In [2]:
import json
import os
from typing import List, Dict
from langchain.text_splitter import RecursiveCharacterTextSplitter
import re

def load_json_file(file_path: str) -> Dict:
    """Load a JSON file and return its contents as a dictionary."""
    with open(file_path, 'r', encoding='utf-8') as file:
        return json.load(file)

def clean_text(text: str) -> str:
    """Clean the text by removing extra whitespace and certain patterns."""
    # Remove extra whitespace and unnecessary characters
    text = re.sub(r'\s+', ' ', text.strip())
    return text

def split_text(text: str, max_tokens: int = 512, chunk_overlap: int = 100) -> List[str]:
    """Split the text into chunks based on token length."""
    # Assuming 1 token is approximately 4 characters
    chunk_size = max_tokens * 4
    
    text_splitter = RecursiveCharacterTextSplitter(
        chunk_size=chunk_size,
        chunk_overlap=chunk_overlap,
        length_function=len,
        separators=["\n\n", "\n", ". ", "!", "?", ",", " ", ""],
        keep_separator=False,
    )
    
    return text_splitter.split_text(text)

def create_enriched_chunks(pdf_data: Dict, max_tokens: int = 512, chunk_overlap: int = 100) -> List[Dict]:
    """Create enriched chunks from PDF data."""
    text_content = clean_text(pdf_data['text'])  # Cleaned text from the PDF file
    chunks = split_text(text_content, max_tokens, chunk_overlap)
    
    enriched_chunks = []
    for i, chunk in enumerate(chunks):
        enriched_chunk = {
            "content": chunk,
            "metadata": {
                "file_name": pdf_data["file_name"],
                "title": pdf_data.get("title", "N/A"),
                "author": pdf_data.get("author", "N/A"),
                "creation_date": pdf_data.get("creation_date", "N/A"),
                "chunk_number": f"{i+1} of {len(chunks)}"
            }
        }
        enriched_chunks.append(enriched_chunk)
    
    return enriched_chunks

def process_all_pdfs(input_directory: str, output_directory: str, max_tokens: int = 512, chunk_overlap: int = 100):
    """Process all PDF JSON files in the input directory and save enriched chunks."""
    if not os.path.exists(output_directory):
        os.makedirs(output_directory)

    for filename in os.listdir(input_directory):
        if filename.endswith('.json'):
            input_path = os.path.join(input_directory, filename)
            output_path = os.path.join(output_directory, f"enriched_{filename}")
            
            pdf_data = load_json_file(input_path)
            enriched_chunks = create_enriched_chunks(pdf_data, max_tokens, chunk_overlap)
            
            with open(output_path, 'w', encoding='utf-8') as f:
                json.dump(enriched_chunks, f, ensure_ascii=False, indent=2)

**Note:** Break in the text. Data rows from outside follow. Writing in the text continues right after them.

/-- PRESS_MODE: the press operation in progress (R257). -/
def State.pressMode (s : State) : Nat :=
  match s.seq.ops.findSome? (fun o => match o with
    | .press p => some p
    | _ => none) with
  | some p => (if p.fa.eightBit = some true then 4 else 0) + if p.project then 1 else 2
  | none => 0

/-- PRESS_STATUS_c beside its stored fields: BUSY, ACC_BANK and DRAINING (R257). -/
def State.pressBits (s : State) (c : Nat) : Nat :=
  let jobs (f : PressOp → List Job) : List Job := s.seq.ops.flatMap fun o => match o with
    | .press p => (f p).filter fun j => j.bme = c
    | _ => []
  let a := jobs (·.active)
  let d := jobs (·.draining)
  (if a.isEmpty && d.isEmpty then 0 else 2 ^ 31) + (if (a.headD ⟨0, 0, 0, 0, 0, [], [], [], [], none⟩).bank = 1 then 2 ^ 30 else 0) +
    if d.isEmpty then 0 else 2 ^ 29

/-- BME_SEQ_STATUS (R241). -/
def State.seqStatus (s : State) : Nat :=
  (if s.seq.ops.isEmpty then 0 else 2 ^ 31) + s.seq.remoteQueue.length % 128 * 2 ^ 16 +
    s.inSpine % 16 * 2 ^ 8 + s.gathering % 8

/-- Occupancy of a PC in PC_SCHED_STATUS (R129). -/
def Pc.schedBits (c : Pc) : Nat :=
  (if c.writeMode then 2 ^ 24 else 0) + c.rq.length % 128 * 2 ^ 16 + c.wq.length % 64 * 2 ^ 8 + c.pan.length % 64

/-- PC_MRG_DATA: the edges that PC_MRG_SEL selects (R432). -/
def State.marginRead (s : State) (p : Nat) : Nat :=
  let r := Reg.PC_MRG_SEL p
  match s.edge p (s.gf r Fld.PC_MRG_SEL_KIND) (s.gf r Fld.PC_MRG_SEL_GROUP) (s.gf r Fld.PC_MRG_SEL_LANE) with
  | some (lo, hi) => 2 ^ 31 + hi % 1024 * 2 ^ 16 + lo % 1024
  | none => 0

/-- The 32 bits that a register reads: the word it holds, with the fields that show another piece of state. -/
def State.read32 (s : State) (r : RegRow) (off i j : Nat) : Nat :=
  let w := (s.rd off).toNat
  let pc := s.pcs[pcFin i]
  if off = Reg.ID_BLOCK then s.blockId
  else if off = Reg.ID_CONFIG then natSetBits w 20 1 (if s.straps.chainHead then 1 else 0)
  else if off = Reg.ID_IRQ_SOURCES then s.irqSources
  else if r.base = Reg.PC_SCHED_STATUS 0 then w + pc.schedBits
  else if r.base = Reg.PC_REF_STATUS 0 then natSetBits w 0 12 (pc.rowh.filter fun e => e.2.valid).length
  else if r.base = Reg.PC_ECC_STATUS 0 then natSetBits w 16 7 pc.knownBad.length
  else if r.base = Reg.SLOT_RUN 0 then runBits pc.run6 + runBits pc.run7 * 2 ^ 8
  else if r.base = Reg.PC_MRG_DATA 0 then s.marginRead i
  else if off = Reg.BME_SEQ_STATUS then s.seqStatus
  else if off = Reg.PRESS_MODE then s.pressMode
  else if r.base = Reg.PRESS_STATUS 0 then w + s.pressBits i
  else if r.base = Reg.THERM_ZONE_READ 0 then s.zoneWord i w
  else if r.base = Reg.RMT_PT_DATA 0 then natBits s.rmt.ptLatch (32 * i) 32
  else if r.base = Reg.RMT_HIST_DATA 0 then s.rmt.histLatch.getD i 0
  else if r.base = Reg.RMT_SHAPER_CREDIT 0 0 then (s.shaperCredit i j).toNat
  else if off = Reg.CNT_DUMP_SEQ then
    (if s.cnt.dumpIds.isEmpty ∨ !s.dumpDone then w else s.settleDump.1.rd off |>.toNat)
  else if off = Reg.FW_LOG_SEQ then s.logSeq
  else if r.base = Reg.FW_QSTATUS 0 then
    natSetBits w 0 5 (s.sched.packets.filter fun p => p.queue = i).length
  else if off = Reg.FW_LEDGER_PORT then s.age.ledger.length
  else if off = Reg.FW_PKG_PRESENT then
    natSetBits w 0 16 ((upto 16).foldl (fun a n => if s.bit (Reg.PC_RANGE n) Fld.PC_RANGE_VALID then a + 2 ^ n else a) 0)
  else w

/-- Latch the partner entry that RMT_PT_INDEX selects (R339). -/
def State.latchPartner (s : State) : State :=
  let e := s.ptEntry (s.gf Reg.RMT_PT_INDEX Fld.RMT_PT_INDEX_ENTRY)
  s.modRmt fun r => { r with ptLatch := e }

/-- Latch the 16 buckets of the selected histogram (R368). -/
def State.latchHist (s : State) : State :=
  let b := (upto 16).map fun k => cget (fun _ => 0) s.rmt.hist (s.histSel * 16 + k)
  s.modRmt fun r => { r with histLatch := b }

    print(f"Processed files saved in {output_directory}")

# Example usage
if __name__ == "__main__":
    input_dir = r"C:/Code/doan2/data/pdf"  # Đường dẫn tới thư mục chứa các file JSON đã scraping từ PDF
    output_dir = r"C:/Code/doan2/data/pdf/chunks"  # Đường dẫn lưu file JSON đã xử lý
    max_tokens = 512  # Số lượng tokens tối đa cho mỗi chunk
    chunk_overlap = 100  # Số lượng tokens trùng lặp giữa các chunk

    process_all_pdfs(input_dir, output_dir, max_tokens, chunk_overlap)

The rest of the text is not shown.